# F1 - Won't Stop FF, or Pause Live TV (Was: Back to the drawing board DTV)



## Larry Daughtrey (Feb 14, 2006)

I have 2 R15's and both rec'd F1 update. When fast forwarding, then hitting play, it keeps on going. It happens on both boxes. Also, live TV wont pause half the time on one of the boxes.


----------



## Clint Lamor (Nov 15, 2005)

Larry Daughtrey said:


> I have 2 R15's and both rec'd F1 update. When fast forwarding, then hitting play, it keeps on going. It happens on both boxes. Also, live TV wont pause half the time on one of the boxes.


Have you tried rebooting the box since you got the update? In the past a post upgrade reboot has done woders.


----------



## Larry Daughtrey (Feb 14, 2006)

Yep. Power off unplugged reboot. Didnt help unfortunately.


----------



## Earl Bonovich (Nov 15, 2005)

Which program/channels where you watching?

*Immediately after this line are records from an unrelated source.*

/-- Unary float shape. -/
def Raw.fun1 (r : Raw) (f : FUn → Instr) : Parsed := do
  let ty ← r.ty
  off r.imm; off r.s1; off r.s2; zero r.src1; zero r.src2
  let a ← r.v 0 r.src0
  some (f ⟨r.hd, r.wb, ty, r.dst, a, modsOf r.opm⟩, 1)

/-- Binary float shape. -/
def Raw.fbin (r : Raw) (f : FBin → Instr) : Parsed := do
  let ty ← r.ty
  off r.s2
  let a ← r.v 0 r.src0
  let (b, u) ← r.opB
  some (f ⟨r.hd, r.wb, ty, r.dst, a, b, modsOf r.opm⟩, 1 ||| u)

/-- Operand b of the uniform instructions (R259). -/
def Raw.opU (r : Raw) : Option SOp :=
  if r.imm then do
    zero r.src1
    some (.imm r.src2)
  else do
    zero r.src2
    let n ← sreg r.src1
    some (.s n)

/-- Uniform binary instruction with OPMOD[0] in `m`. -/
def Raw.sbin (r : Raw) (f : SBin → Instr) : Parsed := do
  let k ← r.pt
  r.noWb
  let ty ← r.ty
  off r.s1; off r.s2; zero (r.opm.extractLsb' 1 4)
  let d ← sreg r.dst
  let a ← sreg r.src0
  let b ← r.opU
  some (f ⟨k, ty, d, a, b, r.opm.getLsbD 0⟩, 0)

/-- Uniform move. -/
def Raw.smov (r : Raw) (f : SMov → Instr) : Parsed := do
  let k ← r.pt
  r.noWb
  let ty ← r.ty
  off r.s1; off r.s2; zero r.opm; zero r.src0
  let d ← sreg r.dst
  let b ← r.opU
  some (f ⟨k, ty, d, b⟩, 0)

/-! ## Majors 0x00 to 0x05 -/

/-- Major 0x00, format T (R237). -/
def Raw.major00 (r : Raw) : Parsed :=
  match r.minor.toNat with
  | 1 => do
    r.noWb; zero r.dst; zero r.src0; zero r.src2; zero r.mod
    let k ← r.pt
    some (.nextSeg k r.src1, 0)
  | 2 => do
    r.noWb; zero r.dst; zero r.mod
    let k ← r.pt
    let p ← narrow 3 r.src0
    some (.nextp k p r.src1 r.src2, 0)
  | 3 => do
    r.noWb; zero r.dst; zero r.src1; zero r.mod
    let k ← r.pt
    let s ← sreg r.src0
    some (.nextx k s r.src2, 0)
  | 4 => do
    r.noWb; zero r.dst; zero r.src0; zero r.mod
    let k ← r.pt
    some (.call k r.src1 r.src2, 0)
  | 5 => do
    r.noWb; zero r.dst; zero r.src0; zero r.src1; zero r.mod
    let k ← r.pt
    some (.ret k r.src2, 0)
  | 6 => do
    r.noWb; zero r.dst; zero r.src0; zero r.src1; zero r.src2; zero r.mod
    let k ← r.pt
    some (.exit k, 0)
  | 7 => do
    r.noWb; zero r.dst; zero r.src0; zero r.src1; zero (r.mod.extractLsb' 2 11)
    if r.mod.getLsbD 1 then some (.waitClk r.hd (r.mod.getLsbD 0) r.src2, 0)
    else some (.waitTok r.hd (r.mod.getLsbD 0) r.src2, 0)
  | 8 => do
    r.noWb; zero r.dst; zero r.src0; zero r.src1; zero r.mod
    some (.trap r.hd r.src2, 0)
  | 9 => do
    r.noWb; zero r.dst; zero r.src1; zero r.src2; zero (r.mod.extractLsb' 4 9)
    let s ← sreg r.src0
    some (.assert r.hd s ⟨r.mod.getLsbD 3, r.mod.extractLsb' 0 3⟩, 0)
  | 10 => do
    r.noWb; zero r.dst; zero r.src0; zero r.src1; zero r.mod
    some (.bkpt r.hd r.src2, 0)
  | _ => none

/-- Major 0x01 (R247). -/
def Raw.major01 (r : Raw) : Parsed :=
  match r.minor.toNat with
  | 0 => r.bin .iadd
  | 1 => r.bin .isub
  | 2 => r.tern .iadd3
  | 3 => r.bin .imul
  | 4 => r.bin .imulhi
  | 5 => r.tern .imad
  | 6 => r.bin .imin
  | 7 => r.bin .imax
  | 8 => r.un .iabs
  | 9 => r.un .ineg
  | _ => none

/-- Major 0x02 (R248). -/
def Raw.major02 (r : Raw) : Parsed :=
  match r.minor.toNat with
  | 0 => r.bin .and
  | 1 => r.bin .or
  | 2 => r.bin .xor
  | 3 => r.un .not
  | 4 => do
    let ty ← r.ty
    on r.imm; off r.s2; zero r.opm
    let a ← r.v 0 r.src0
    let (b, u) ← r.opB3
    some (.lop3 ⟨r.hd, r.wb, ty, r.dst, a, b, r.src2⟩, 1 ||| u)
  | 5 => r.bin .shl
  | 6 => r.bin .shr
  | 7 => r.bin .sar
  | 8 => r.bin .rotl
  | 9 => r.tern .funnel
  | _ => none
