-- ==== Sys2Proof/Machine/Home.lean ====
section
/-! DEFINITION. The home agents and what they lean on: RAS records (R496), seal requests (R181), the end of a
context (R454), commutative updates (R98), the L1s and the invalidations that reach them (R55, R56, R73, R91), undo
logs (R179, R196), outbound holds (R198). -/

namespace Sys2Proof.Machine

/-! ## RAS (R496, R497) -/

/-- What a RAS record says. -/
structure Ras where
  kind : Nat
  sev : Nat
  detail : Nat := 0
  ukind : Nat := 0
  unit : Nat := 0
  dom : Option Nat := none
  ctx : Option Nat := none
  leg : Word := 0
  addr : Nat := 0

/-- Bits of a field placed at an offset. -/
def at' (lo n x : Nat) : Nat := (x % 2 ^ n) * 2 ^ lo

/-- The 256 bits of a RAS record. -/
def Ras.bits (r : Ras) (clock : Nat) : BitVec 256 :=
  BitVec.ofNat 256 (at' 192 64 r.addr + at' 128 64 clock + at' 96 32 r.leg.toNat + at' 86 10 (r.dom.getD 0)
    + at' 80 6 (r.ctx.getD 0) + (if r.dom.isSome then 2 ^ 79 else 0) + (if r.ctx.isSome then 2 ^ 78 else 0)
    + at' 56 8 r.ukind + at' 40 16 r.unit + at' 32 8 r.detail + at' 8 8 r.sev + at' 0 8 r.kind)

/-- The start of untranslated host memory in hmem. -/
def hostRaw : Nat := 2 ^ 84

/-- A 16-bit count that saturates. -/
def satInc (x : BitVec 16) : BitVec 16 := if x == 0xFFFF then x else x + 1

/-- A ring of 2^k slots is full: TAIL - HEAD equals 2^k, or as much as its 16 bits can tell where k is 16 (log 57). -/
def ringFull (tail head : BitVec 16) (k : Nat) : Bool := decide (min (2 ^ k) (2 ^ 16 - 1) ≤ (tail - head).toNat)

/-- Append a record: kept for I3C, and written to the ring where it is on and not full (R489, R496). -/
def State.postRas (s : State) (r : Ras) : State :=
  let b := r.bits s.clock
  let y := s.sys
  let y := { y with ras := (y.ras ++ [b]).drop (y.ras.length - 15) }
  if y.rasbase == 0 then { s with sys := y }
  else if ringFull y.rasTail y.rasHead y.rasLog2n.toNat then { s with sys := { y with rasDropped := satInc y.rasDropped } }
  else
    { s with
      sys := { y with rasTail := y.rasTail + 1 }
      hmem := Memory.writeN s.hmem (hostRaw + y.rasbase.toNat * 32 + 32 * (y.rasTail.toNat % 2 ^ y.rasLog2n.toNat))
        (leBytes 32 b.toNat) }

/-! ## Seal requests and the end of a context -/

/-- Request a seal (R181, R484): every request goes to the coordinator. It joins a pending seal, and is discarded during a rollback (R486). -/
def State.requestSeal (s : State) (d : Nat) : State :=
  match s.domain? d with
  | none => s
  | some x =>
    if x.stopped then s
    else { (if x.pending then s else s.modDomain d (fun x => { x with wanted := true, reqAt := s.time })) with out := s.out ++ [.sealReq d] }

/-- CLOCK of a core (R17, log 4). -/
def State.coreClock (s : State) (core : Nat) : Dword := dw (s.clock + Config.clockOffset core)

/-- A cause that ends the context moves it to ENDING (R454); a trap record becomes the fault record (R355). -/
def State.endCtx (s : State) (c : Nat) (cause : Nat) (r : Option TrapRec) : State :=
  let x := s.ctx c
  if x.state = .live || x.state = .stopped then
    s.setCtx c { x with
      state := .ending
      cause := BitVec.ofNat 8 cause
      fault := r.getD x.fault }
  else s

/-- A rollback begins on this package (R191, R486): the domain stops and the coordinator is told. It counts as injected while every cause of it
is an injection (R497). -/
def State.abortDomain (s : State) (d : Nat) (overflow : Option Nat) (injected : Bool) : State :=
  match s.domain? d with
  | none => s
  | some x =>
    let x' := { x with
      stopped := true
      overflow := match x.overflow with | some k => some k | none => overflow
      injected := injected && (!x.stopped || x.injected)
      wanted := false
      phase := if x.phase = .committed then .committed else .idle
      rolling := 0
      doneBy := [] }
    { (s.modDomain d (fun _ => x')) with out := s.out ++ [.abort d x'.overflow x'.injected] }

/-! ## Commutative updates at a home (R98, R301) -/

/-- A contribution reaches its home: it joins the others of its word. -/
def State.addRed (s : State) (pa : Nat) (op : AOp) (ty : Ty) (x : Dword) : State :=
  let other := s.cu.any (fun w => w.pa / 256 == pa / 256 && !(w.op == op && w.ty == ty))
  let s := if other then s.mergeLine pa 1 else s
  if s.cu.any (fun w => w.pa == pa) then
    { s with cu := s.cu.map (fun w => if w.pa = pa then { w with parts := w.parts ++ [x] } else w) }
  else { s with cu := s.cu ++ [{ pa := pa, op := op, ty := ty, parts := [x] }] }

/-- The contributions of a RED's lanes reach their home at once, in lane order (R64). -/
def State.addReds (s : State) (pa : Nat) (op : AOp) (ty : Ty) (xs : List Dword) : State :=
  xs.foldl (fun s x => s.addRed pa op ty x) s
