-- ==== Sys2Proof/Machine/Ops.lean ====
section
/-! DEFINITION. The shared operations: events to the host, the issuing group, register access, retirement of a slot,
fetch, taking a trap (R40, R355 to R357) and the return from it (R358). -/

namespace Sys2Proof.Machine

/-! ## Events and records for the host (R201, R449, R450) -/

/-- The 256 bits of an event. -/
def eventBits (kind c : Nat) (arg : Word) (addr clock : Dword) : Nat :=
  at' 128 64 clock.toNat + at' 64 64 addr.toNat + at' 32 32 arg.toNat + at' 8 6 c + at' 0 8 kind

/-- Write an event to the context's ring, or count it dropped. -/
def State.writeEvent (s : State) (c kind : Nat) (arg : Word) (addr clock : Dword) : State :=
  let x := s.ctx c
  if x.evbase == 0 || ringFull x.evTail x.evHead x.evLog2n.toNat then
    s.setCtx c { x with evDropped := satInc x.evDropped }
  else
    let a := x.evbase.toNat * 32 + 32 * (x.evTail.toNat % 2 ^ x.evLog2n.toNat)
    (s.setCtx c { x with evTail := x.evTail + 1 }).vWrite c a (leBytes 32 (eventBits kind c arg addr clock))

/-- The 256 bits of a completion record (R449). -/
def completionBits (itin : Nat) (clock : Dword) (leg : Word) (node reason status : Nat) : Nat :=
  at' 128 64 clock.toNat + at' 64 64 itin + at' 32 32 leg.toNat + at' 16 16 node + at' 8 8 reason + at' 0 8 status

/-- Write a record that waited for a cut, under the leg that the cut ended; outside a domain at once with leg 0. -/
def State.writeRec (s : State) (c : Nat) (leg : Word) (r : HostRec) : State :=
  match r with
  | .completion crec itin clock node reason status =>
    s.vWrite c crec (leBytes 32 (completionBits itin clock leg node reason status))
  | .event kind arg addr clock => s.writeEvent c kind arg addr clock

/-- Post a record: a context of a recovery domain waits for the cut; an event requests a seal (R201, R450). -/
def State.post (s : State) (c : Nat) (r : HostRec) : State :=
  match (s.ctx c).domain with
  | none => s.writeRec c 0 r
  | some d =>
    let s := s.modCtx c (fun x => { x with waiting := x.waiting ++ [r] })
    match r with
    | .event .. => s.requestSeal d
    | _ => s

/-- Post an event of R450. -/
def State.postEvent (s : State) (c kind : Nat) (arg addr : Nat) : State :=
  s.post c (.event kind (wd arg) (dw addr) (dw s.clock))

/-! ## The issuing group -/

/-- The issue group that an instruction acts on, as it stands at issue. -/
structure Who where
  core : Nat
  part : Nat
  slot : Nat
  grp : Nat
  b : Block
  g : Group
  ig : IGroup

/-- The current issue group of the partition in focus. -/
def State.issuer (s : State) : Option Who :=
  match (listGet {} (s.core s.focus.1).parts s.focus.2).cur with
  | none => none
  | some (slot, grp, id) =>
    match s.block s.focus.1 slot with
    | none => none
    | some b =>
      match (b.group grp).igs.find? (fun x => x.id == id) with
      | none => none
      | some ig => some ⟨s.focus.1, s.focus.2, slot, grp, b, b.group grp, ig⟩

/-- An issue group of a core by its place. -/
def State.whoOf (s : State) (core slot grp id : Nat) : Option Who :=
  match s.block core slot with
  | none => none
  | some b =>
    match (b.group grp).igs.find? (fun x => x.id == id) with
    | none => none
    | some ig => some ⟨core, (b.group grp).part, slot, grp, b, b.group grp, ig⟩

/-- Run a meaning on the issuing group. -/
def State.withIssuer (s : State) (f : Who → Host.Outcome State Fault Refusal) : Host.Outcome State Fault Refusal :=
  match s.issuer with
  | some w => f w
  | none => .fault .noIssueGroup

/-- Thread of a lane. -/
def Group.thread (g : Group) (lane : Nat) : Thread := listGet {} g.threads lane

/-- A present thread that has not exited. -/
def Thread.live (t : Thread) : Bool := t.present && !t.exited

/-- Lanes of present, non-exited threads of a group. -/
def Group.liveMask (g : Group) : LaneMask := maskOf (fun l => (g.thread l).live)

/-- Lanes of the issue group with live threads. -/
def Who.live (w : Who) : LaneMask := maskOf (fun l => w.ig.mask.getLsbD l && (w.g.thread l).live)

/-- Predicate p of a thread; 7 is PT. -/
def Thread.pred (t : Thread) (p : BitVec 3) : Bool := p == 7 || t.preds.getLsbD p.toNat

/-- A predicate source. -/
def Thread.psrc (t : Thread) (p : PSrc) : Bool := t.pred p.p != p.neg

/-- A guard holds for a thread (R221). -/
def guardHolds (gd : Guard) (t : Thread) : Bool := t.pred gd.pred != gd.neg

/-- lane_active (R214). -/
def Who.active (w : Who) (gd : Guard) : LaneMask := maskOf (fun l => w.live.getLsbD l && guardHolds gd (w.g.thread l))

/-- The context of the issuer. -/
def Who.ctx (w : Who) : Nat := w.b.ctx

/-- The kernel whose code the issue group runs: the handler's in handler mode. -/
def Who.kern (w : Who) : Kernel :=
  match w.ig.handler, w.g.trap with
  | true, some t => t.kern
  | _, _ => w.b.nodeRec.kern

/-- The agent of a lane's access. -/
def Who.agent (w : Who) (lane : Nat) : Agent := ⟨w.core, w.slot, w.b.gen, w.grp, lane, w.b.ctx⟩

/-! ## Registers -/

/-- Read Vn of a lane, or the pair from Vn. -/
def Group.readV (g : Group) (lane n : Nat) (wide : Bool) : Dword :=
  let lo := KMap.get (0 : Word) g.v (n * 32 + lane)
  if wide then pairOf (KMap.get 0 g.v ((n + 1) * 32 + lane)) lo else lo.setWidth 64

/-- Write Vn of a lane, or the pair from Vn. -/
def Group.writeV (g : Group) (lane n : Nat) (wide : Bool) (x : Dword) : Group :=
  let v := KMap.put g.v (n * 32 + lane) (loWord x)
  { g with v := if wide then KMap.put v ((n + 1) * 32 + lane) (hiWord x) else v }

/-- Read Sn, or the pair from Sn. -/
def Group.readS (g : Group) (n : Nat) (wide : Bool) : Dword :=
  let lo := KMap.get (0 : Word) g.s n
  if wide then pairOf (KMap.get 0 g.s (n + 1)) lo else lo.setWidth 64

/-- Write Sn, or the pair from Sn. -/
def Group.writeS (g : Group) (n : Nat) (wide : Bool) (x : Dword) : Group :=
  let v := KMap.put g.s n (loWord x)
  { g with s := if wide then KMap.put v (n + 1) (hiWord x) else v }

I also edited the title so it is a little more descriptive of what your post includes.


----------



## Larry Daughtrey (Feb 14, 2006)

Earl, I didnt notice it happening to any one channel or program. it seems random. I just went in to ask my wife and she said watch this, and hit FF then Play and she'd have to hit Play 2 or 3 times before it would stop and play. It runs 2 to 3 minutes past the point when hitting play. We tried it on a couple other shows she has recorded and it was the same thing. Another thing we just noticed is the progress bar not always being orange on a recorded program. Sometimes it's green.


----------



## Earl Bonovich (Nov 15, 2005)

Odd... well I added this thread to the issue portion of the current releaes thread.

And I have sent it DirecTV.

What happens if you hit the jump back button to exit the FF motion


----------



## Larry Daughtrey (Feb 14, 2006)

Ok, Checked both boxes and I dont notice much improvement when hitting the Jump back button from FF. My wife says she thinks it improves it slightly.


----------



## cabanaboy1977 (Nov 16, 2005)

Is this during "live" TV or recorded programs or both? does it matter if it's a program recorded before the update?


----------



## Larry Daughtrey (Feb 14, 2006)

Both live and recorded. Its affecting pre update recordings as well as after update recordings.


----------



## Bobman (Jan 3, 2006)

Has anyone else had this happen ?


----------



## Earl Bonovich (Nov 15, 2005)

Larry.... Are you using the stock Remotes, or something else?
Is the blue light flashing when you hit play.

(I am just trying to think of other reasons that the Play button is not working to stop playback)


----------



## Larry Daughtrey (Feb 14, 2006)

Im using stock remotes. Yes the blue power light flashes when I hit play. I used her remote on my box and my remote on her box. Same thing.


----------



## ohio69 (Nov 3, 2006)

Bobman said:


> Has anyone else had this happen ?


Yep, on two sucessive r15-500 units. Never could get the DVR functions to work on either one.


----------



## Earl Bonovich (Nov 15, 2005)

ohio69 said:


> Yep, on two sucessive r15-500 units. Never could get the DVR functions to work on either one.


Have you received the latest F1 build ?


----------